Each year, Sawyer attends the WBDC's business opportunity fair for women-owned businesses.

Prior to the fair, she obtains a list of the corporations scheduled to attend, decides on the top 10 business representatives she wants to meet with, then does research on each company. "Almost every year I leave with an opportunity," she confides. To date, Sawyer has secured an environmental services agreement with Commonwealth Edison, and has done asbestos testing for United Airlines and People's Energy. Sales contracts total $200,000.

As a result of her involvement with the Small Business Administration's 8(a) Business Development Program, which assists small (and economically) disadvantaged businesses in securing federal contracts, she has secured contracts with the Department of Veterans Affairs and the Environmental Protection Agency.

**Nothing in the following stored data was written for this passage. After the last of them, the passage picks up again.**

-- ==== Sys2Proof/Machine/Operands.lean ====
section
/-! DEFINITION. The addressing-mode resolvers: the address each mode computes, and the access sequence of each mode by operation
group (41_addressing_modes.md R160 to R175). An address is computed from the state at the instruction boundary: the only
memory it depends on is zero-page RAM, which no access before it writes. -/

namespace Sys2Proof.Machine

/-- The 16-bit word at a zero-page pointer: its high byte is at `(p + 1) mod 256` (20_memory.md R82 (a)). -/
def State.zpPointer (s : State) (p : Byte) : Word :=
  w16 (s.readValue (zext16 (p + 1))) (s.readValue (zext16 p))

/-- A page is crossed when `l` is indexed by `idx`: `l + idx > 0xFF` (R175). -/
def pageCrossed (base : Word) (idx : Byte) : Bool := decide (0xFF < (lo base).toNat + idx.toNat)

/-- `pre = w16(hi(base), (l + idx) mod 256)`, the address with the uncorrected high byte (R175). -/
def preAddress (base : Word) (idx : Byte) : Word := w16 (hi base) (lo base + idx)

/-- The value SHA, SHX, SHY and TAS store, `r & (hi(base) + 1)` (45_undocumented.md R373). -/
def highAndValue (base : Word) (r : Byte) : Byte := r &&& (hi base + 1)

/-- The address SHA, SHX, SHY and TAS store to: on a page crossing its high byte is the stored value (R373). -/
def highAndAddress (base ea : Word) (crossed : Bool) (r : Byte) : Word :=
  if crossed then w16 (highAndValue base r) (lo ea) else ea

/-- The branch target: the sign-extended offset added to the address of the next instruction (R113, R174). -/
def branchTarget (next : Word) (d : Byte) : Word := next + sext16 d

end Sys2Proof.Machine

namespace Sys2Proof

open Machine

/-- The index register of a mode, 0 for the modes that have none. -/
def MemMode.index (m : MemMode) (s : State) : Byte :=
  match m with
  | .zp _ | .abs _ => 0x00#8
  | .zpx _ | .abx _ | .izx _ => s.x
  | .zpy _ | .aby _ | .izy _ => s.y

/-- The pre-offset address `base` (R161, R166 to R170, R173); for the modes that add no index, and for indirect-X, whose
index is added to the pointer, it is the effective address. -/
def MemMode.base (m : MemMode) (s : State) : Word :=
  match m with
  | .zp z | .zpx z | .zpy z => zext16 z
  | .abs a | .abx a | .aby a => a
  | .izx z => s.zpPointer (z + s.x)
  | .izy z => s.zpPointer z

/-- The effective address `ea` (R165 to R173): the zero-page modes wrap inside page 0, the others modulo 65536. -/
def MemMode.ea (m : MemMode) (s : State) : Word :=
  match m with
  | .zp z => zext16 z
  | .zpx z => zext16 (z + s.x)
  | .zpy z => zext16 (z + s.y)
  | .abs a => a
  | .abx a => a + zext16 s.x
  | .aby a => a + zext16 s.y
  | .izx z => s.zpPointer (z + s.x)
  | .izy z => s.zpPointer z + zext16 s.y

/-- The mode has the extra cycle at the uncorrected address: abx, aby, izy (R169, R170, R173). -/
def MemMode.indexesWord : MemMode → Bool
  | .abx _ | .aby _ | .izy _ => true
  | .zp _ | .zpx _ | .zpy _ | .abs _ | .izx _ => false

/-- `crossed` (R175): never in the zero-page modes, absolute and indirect-X. -/
def MemMode.crossed (m : MemMode) (s : State) : Bool := m.indexesWord && pageCrossed (m.base s) (m.index s)

/-- `pre` of a mode (R175). -/
def MemMode.pre (m : MemMode) (s : State) : Word := preAddress (m.base s) (m.index s)

/-- The state after the cycles up to the one at which the effective address is known: the opcode and operand fetches, the
pointer reads, and the dummy read at the unindexed zero-page address (R160, R165 to R173). -/
def MemMode.resolve (m : MemMode) (s : State) : State :=
  let s1 := s.fetchOpcode
  match m with
  | .zp _ => s1.onFetch
  | .zpx z | .zpy z => s1.onFetch.onRead (zext16 z)
  | .abs _ | .abx _ | .aby _ => s1.onFetch.onFetch
  | .izx z =>
    ((s1.onFetch.onRead (zext16 z)).onRead (zext16 (z + s.x))).onRead (zext16 (z + s.x + 1))
  | .izy z => (s1.onFetch.onRead (zext16 z)).onRead (zext16 (z + 1))

/-- The state before the operand read of a Read instruction: the indexed modes pay the extra cycle only on a page crossing
(R169, R170, R173). -/
def MemMode.beforeRead (m : MemMode) (s : State) : State :=
  if m.crossed s then (m.resolve s).onRead (m.pre s) else m.resolve s

/-- The state before the first access to `ea` of a Write or RMW instruction: the indexed modes always pay the extra cycle
(R169, R170, R173). -/
def MemMode.beforeWrite (m : MemMode) (s : State) : State :=
  if m.indexesWord then (m.resolve s).onRead (m.pre s) else m.resolve s

/-- The operand byte `M` that a Read instruction consumes (R161). -/
def MemMode.operandRead (m : MemMode) (s : State) : Byte := (m.beforeRead s).readValue (m.ea s)

/-- The old value `M` that an RMW instruction reads (R161). -/
def MemMode.operandRmw (m : MemMode) (s : State) : Byte := (m.beforeWrite s).readValue (m.ea s)

/-- `ea'` of a mode, with `r` the register value (R373). -/
def MemMode.highAndEa (m : MemMode) (r : Byte) (s : State) : Word :=
  highAndAddress (m.base s) (m.ea s) (m.crossed s) r

/-- The state after the accesses of a Read-Modify-Write instruction: read the old value `M`, write it back, write `f(M)`
(R161, C5, D20). -/
def MemMode.rmwAccesses (m : MemMode) (f : Byte) (s : State) : State :=
  ((((m.beforeWrite s).onRead (m.ea s)).onWrite (m.ea s) (m.operandRmw s)).onWrite (m.ea s) f)

end Sys2Proof

namespace Sys2Proof.Machine

/-- A Read instruction with a memory operand: `exe M` is what its executor does with the operand byte (R161). -/
def readInstr (m : MemMode) (exe : Byte → State → State) (s : State) : Host.Outcome State Fault Refusal :=
  .next (exe (m.operandRead s) ((m.beforeRead s).onRead (m.ea s)))

/-- A Read instruction with an immediate operand (R164). -/
def immInstr (d : Byte) (exe : Byte → State → State) (s : State) : Host.Outcome State Fault Refusal :=
  .next (exe d s.fetchOpcode.onFetch)

/-- A Write instruction: `v` is the byte it stores, from the registers before it (R161). -/
def writeInstr (m : MemMode) (v : State → Byte) (s : State) : Host.Outcome State Fault Refusal :=
  .next ((m.beforeWrite s).onWrite (m.ea s) (v s))

/-- The unstable stores, with `r` the register value, by the commonly documented stable behaviour (R373, U3 to U6; log 17). -/
def highAndInstr (m : MemMode) (r : State → Byte) (s : State) : Host.Outcome State Fault Refusal :=
  .next ((m.beforeWrite s).onWrite (m.highAndEa (r s) s) (highAndValue (m.base s) (r s)))

/-- A Read-Modify-Write instruction: `f M` is the byte written, from the registers and flags before it, and `exe M` what its
executor does with the registers and flags (R161, R350). -/
def rmwInstr (m : MemMode) (f : Byte → State → Byte) (exe : Byte → State → State) (s : State) :
    Host.Outcome State Fault Refusal :=
  .next (exe (m.operandRmw s) (m.rmwAccesses (f (m.operandRmw s) s) s))

/-- A 2-cycle instruction without operand: its second cycle is a dummy read at PC, not incremented, in which the executor's
update happens: the implied mode (R162) and the accumulator mode (R163). -/
def impInstr (exe : State → State) (s : State) : Host.Outcome State Fault Refusal :=
  .next (exe (s.fetchOpcode.onRead s.fetchOpcode.pc))

/-- A branch (R174, 44_control_stack_flags.md R306): 2 cycles not taken, 3 taken, 4 taken to another page. -/
def branchInstr (taken : Bool) (d : Byte) (s : State) : Host.Outcome State Fault Refusal :=
  let s2 := s.fetchOpcode.onFetch
  let target := branchTarget s2.pc d
  if !taken then .next s2
  else if hi target = hi s2.pc then .next { s2.onRead s2.pc with pc := target }
  else .next { (s2.onRead s2.pc).onRead (w16 (hi s2.pc) (lo target)) with pc := target }

end Sys2Proof.Machine
end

Sawyer's engineering firm, which she started in 1991, is just one of the 800,000 small businesses that start up every year. According to a report by the SBA's Office of Advocacy, some of the fastest growing and most competitive industries for small businesses are in the service sector--mostly businesses that provide services for other companies.

Thriving industries for minority businesses also include retail trade, mining, insurance, real estate, and finance. "The plus side is that there are all of these new businesses being started every year," says Monika Edwards Harrison, associate deputy administrator at the Washington Bureau of the Small Business Administration. "The downside is that there are many more businesses competing."

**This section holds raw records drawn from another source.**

theorem Sys2Proof.Laws.TableRow.rlaZp (z : Sys2Proof.Byte) : Statement (.rlaZp z) :=
  of 0x27#8 .rla .zp 2 rfl rfl rfl rfl (by decide)

theorem Sys2Proof.Laws.TableRow.plp : Statement .plp :=
  of 0x28#8 .plp .imp 1 rfl rfl rfl rfl (by decide)

theorem Sys2Proof.Laws.TableRow.andImm (d : Sys2Proof.Byte) : Statement (.andImm d) :=
  of 0x29#8 .and .imm 2 rfl rfl rfl rfl (by decide)

theorem Sys2Proof.Laws.TableRow.rolAcc : Statement .rolAcc :=
  of 0x2A#8 .rol .acc 1 rfl rfl rfl rfl (by decide)

theorem Sys2Proof.Laws.TableRow.bitAbs (a : Sys2Proof.Word) : Statement (.bitAbs a) :=
  of 0x2C#8 .bit .abs 3 rfl rfl rfl rfl (by decide)

theorem Sys2Proof.Laws.TableRow.andAbs (a : Sys2Proof.Word) : Statement (.andAbs a) :=
  of 0x2D#8 .and .abs 3 rfl rfl rfl rfl (by decide)

theorem Sys2Proof.Laws.TableRow.rolAbs (a : Sys2Proof.Word) : Statement (.rolAbs a) :=
  of 0x2E#8 .rol .abs 3 rfl rfl rfl rfl (by decide)

theorem Sys2Proof.Laws.TableRow.rlaAbs (a : Sys2Proof.Word) : Statement (.rlaAbs a) :=
  of 0x2F#8 .rla .abs 3 rfl rfl rfl rfl (by decide)

theorem Sys2Proof.Laws.TableRow.bmi (d : Sys2Proof.Byte) : Statement (.bmi d) :=
  of 0x30#8 .bmi .rel 2 rfl rfl rfl rfl (by decide)

theorem Sys2Proof.Laws.TableRow.andIzy (z : Sys2Proof.Byte) : Statement (.andIzy z) :=
  of 0x31#8 .and .izy 2 rfl rfl rfl rfl (by decide)

theorem Sys2Proof.Laws.TableRow.rlaIzy (z : Sys2Proof.Byte) : Statement (.rlaIzy z) :=
  of 0x33#8 .rla .izy 2 rfl rfl rfl rfl (by decide)

theorem Sys2Proof.Laws.TableRow.andZpx (z : Sys2Proof.Byte) : Statement (.andZpx z) :=
  of 0x35#8 .and .zpx 2 rfl rfl rfl rfl (by decide)

theorem Sys2Proof.Laws.TableRow.rolZpx (z : Sys2Proof.Byte) : Statement (.rolZpx z) :=
  of 0x36#8 .rol .zpx 2 rfl rfl rfl rfl (by decide)

theorem Sys2Proof.Laws.TableRow.rlaZpx (z : Sys2Proof.Byte) : Statement (.rlaZpx z) :=
  of 0x37#8 .rla .zpx 2 rfl rfl rfl rfl (by decide)

theorem Sys2Proof.Laws.TableRow.sec : Statement .sec :=
  of 0x38#8 .sec .imp 1 rfl rfl rfl rfl (by decide)

theorem Sys2Proof.Laws.TableRow.andAby (a : Sys2Proof.Word) : Statement (.andAby a) :=
  of 0x39#8 .and .aby 3 rfl rfl rfl rfl (by decide)

theorem Sys2Proof.Laws.TableRow.rlaAby (a : Sys2Proof.Word) : Statement (.rlaAby a) :=
  of 0x3B#8 .rla .aby 3 rfl rfl rfl rfl (by decide)

theorem Sys2Proof.Laws.TableRow.andAbx (a : Sys2Proof.Word) : Statement (.andAbx a) :=
  of 0x3D#8 .and .abx 3 rfl rfl rfl rfl (by decide)

theorem Sys2Proof.Laws.TableRow.rolAbx (a : Sys2Proof.Word) : Statement (.rolAbx a) :=
  of 0x3E#8 .rol .abx 3 rfl rfl rfl rfl (by decide)

theorem Sys2Proof.Laws.TableRow.rlaAbx (a : Sys2Proof.Word) : Statement (.rlaAbx a) :=
  of 0x3F#8 .rla .abx 3 rfl rfl rfl rfl (by decide)

theorem Sys2Proof.Laws.TableRow.rti : Statement .rti :=
  of 0x40#8 .rti .imp 1 rfl rfl rfl rfl (by decide)

theorem Sys2Proof.Laws.TableRow.eorIzx (z : Sys2Proof.Byte) : Statement (.eorIzx z) :=
  of 0x41#8 .eor .izx 2 rfl rfl rfl rfl (by decide)

theorem Sys2Proof.Laws.TableRow.sreIzx (z : Sys2Proof.Byte) : Statement (.sreIzx z) :=
  of 0x43#8 .sre .izx 2 rfl rfl rfl rfl (by decide)

theorem Sys2Proof.Laws.TableRow.eorZp (z : Sys2Proof.Byte) : Statement (.eorZp z) :=
  of 0x45#8 .eor .zp 2 rfl rfl rfl rfl (by decide)

theorem Sys2Proof.Laws.TableRow.lsrZp (z : Sys2Proof.Byte) : Statement (.lsrZp z) :=
  of 0x46#8 .lsr .zp 2 rfl rfl rfl rfl (by decide)

theorem Sys2Proof.Laws.TableRow.sreZp (z : Sys2Proof.Byte) : Statement (.sreZp z) :=
  of 0x47#8 .sre .zp 2 rfl rfl rfl rfl (by decide)

theorem Sys2Proof.Laws.TableRow.pha : Statement .pha :=
  of 0x48#8 .pha .imp 1 rfl rfl rfl rfl (by decide)

theorem Sys2Proof.Laws.TableRow.eorImm (d : Sys2Proof.Byte) : Statement (.eorImm d) :=
  of 0x49#8 .eor .imm 2 rfl rfl rfl rfl (by decide)

theorem Sys2Proof.Laws.TableRow.lsrAcc : Statement .lsrAcc :=
  of 0x4A#8 .lsr .acc 1 rfl rfl rfl rfl (by decide)

theorem Sys2Proof.Laws.TableRow.alr (d : Sys2Proof.Byte) : Statement (.alr d) :=
  of 0x4B#8 .alr .imm 2 rfl rfl rfl rfl (by decide)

According to industry experts, the economy is slowing down, but African American businesses will need to pick up the pace when it comes to positioning themselves as the "vendor of choice." Egos aside, black business owners will need to form alliances in order to survive in today's market. The days of "I'm bigger or better than you" are long gone because of merger mania among large corporations.

MERGERS, ALLIANCES, AND PARTNERSHIPS

Small businesses that provide services and products to corporations are currently facing a new roadblock. Corporate mergers have enabled conglomerates to rely on each other for services they had previously purchased from small companies. As a result, this trend has reduced the number of small-firm contracts.

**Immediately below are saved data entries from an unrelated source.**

-- ==== Sys2Proof/Tests/Slice0.lean ====
section
/-! SUPPORT. Tests and witnesses. The expected results of the tests are those of the spec: the decode tests write out the bytes of
spec/opcode_table.json, the vectors are rows of spec/95_test_vectors.md under the number the name ends in. The witnesses show that
the hypotheses of each statement are met. -/

namespace Sys2Proof.Tests

open Sys2Proof Sys2Proof.Machine Sys2Proof.Claims

/-- A state with bytes put in place by the loader. -/
def loadCells (s : State) : List (Word × Byte) → State
  | [] => s
  | (a, v) :: rest => loadCells (s.loadByte a v) rest

/-- A state with a program put in place by the loader. -/
def loadProgram (s : State) (a : Word) : List Byte → State
  | [] => s
  | b :: rest => loadProgram (s.loadByte a b) (a + 1) rest

/-- The start of a vector: A, X, Y, S, the status byte, PC, the program at PC, and bytes of memory. Reads of peripheral cells
answer 0. -/
def vector (a x y sp p : Byte) (pc : Word) (program : List Byte) (cells : List (Word × Byte)) : State :=
  loadCells
    (loadProgram
      { State.reset with
        a := a, x := x, y := y, sp := sp, flags := unpackP p, pc := pc, ram := [], accesses := []
        periphIn := [0x00#8, 0x00#8, 0x00#8] }
      pc program)
    cells

/-- A step completes and its next state passes a check. -/
def shows (s : State) (check : State → Bool) : Bool :=
  match step s with
  | .next t => check t
  | .fault _ => false
  | .refused _ => false

/-- The step took `n` cycles, one access each. -/
def took (n : Nat) (t : State) : Bool := t.cycles == 7 + n && t.accesses.length == n

/-- The accesses of a list occur in a sequence, in order; none stands for any byte. -/
def inOrder : List (BusKind × Word × Option Byte) → List BusAccess → Bool
  | [], _ => true
  | _ :: _, [] => false
  | (k, a, d) :: rest, x :: more =>
    if x.kind == k && x.addr == a && (d == none || d == some x.data) then inOrder rest more
    else inOrder ((k, a, d) :: rest) more

/-- The operation state a tick leaves. -/
def tickState : Host.Outcome State Fault Refusal → Option OpState
  | .next t => some t.ic.opstate
  | .fault _ => none
  | .refused _ => none

/-! WellFormed: an ill-formed cartridge image for each check, refused. -/

/-- A well-formed image: 16 bytes of program ROM, no cartridge RAM, 2 bytes of character RAM. -/
def smallImage : CartridgeImage where
  mapperId := 0
  prgRom := List.replicate 16 0xEA#8
  prgRamSize := 0
  chr := [0x01#8, 0x02#8]
  chrIsRam := true
  mirroring := .vertical
  battery := false
  trainer := false

theorem test_wellFormed_small : smallImage.wellFormed = true := by decide
theorem test_wellFormed_refuses_mapper : CartridgeImage.wellFormed { smallImage with mapperId := 4 } = false := by decide
theorem test_wellFormed_refuses_banked_M17 : configError { smallImage with mapperId := 1 } = some .switchableBank := by decide
theorem test_wellFormed_refuses_rom_M17 :
    CartridgeImage.wellFormed { smallImage with prgRom := List.replicate 6 0xEA#8 } = false := by decide
theorem test_config_error_order :
    configError { smallImage with mapperId := 4, prgRom := [] } = some (.unsupportedMapper 4) := by decide
theorem test_wellFormed_refuses_empty_rom : CartridgeImage.wellFormed { smallImage with prgRom := [] } = false := by decide
theorem test_wellFormed_refuses_ram :
    CartridgeImage.wellFormed { smallImage with prgRamSize := 0x4000 } = false ∧
      CartridgeImage.wellFormed { smallImage with prgRamSize := 0x300 } = false := by decide
theorem test_wellFormed_refuses_chr :
    CartridgeImage.wellFormed { smallImage with chr := [0x01#8, 0x02#8, 0x03#8] } = false := by decide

The benefit of mergers for the corporate and government sectors is a reduction in the cost of productivity and a more efficient way of producing and providing a product. According to Heyward Davenport, regional director of the Minority Business Development Agency (MBDA) in New York, "Minority-owned companies have to think along the same lines in order to compete for business. They are going to have to follow some of the same practices as the big corporations. Minority-owned companies have been very slow to follow that example." To assist small businesses in doing this, the MBDA, on its Website (www.mbda.gov), is setting up an electronic format that will allow companies that are looking to partner with other firms (either in the form of a merger or as a temporary partnership), to be matched. The agency's business center will also provide consulting to assist these firms in structuring a business development deal.

One unique business partnership that defies a specific category is that of Joy Pacheco, president of 1-year-old inSource Inc., a $25,000 payment processing company, and Bidenia Simmonds, president of the $1.5 million Bougainvillea Inc., a 4-year-old enterprise that sells juices and sauces made from hibiscus flowers. Both companies are based in Rochester, New York.

Using each other's skills and strengths, Pacheco and Simmonds have been able to work toward and achieve their professional goals. Pacheco previously worked in corporate banking and advertising, and studied commercial art and graphic design. Capitalizing on her marketing skills and business contacts, she has designed the packaging for Simmonds' hibiscus products, has written the press releases, and is currently assisting her in raising $1 million from equity investors. "It's been a valuable learning process," Simmonds says of searching for capital. "These are things that I would never have learned in a classroom. I've learned about buybacks, how to put together a slide presentation to enhance the presentation of my product, how to look for venture capital companies over the Internet, and how to find individual investors," she says.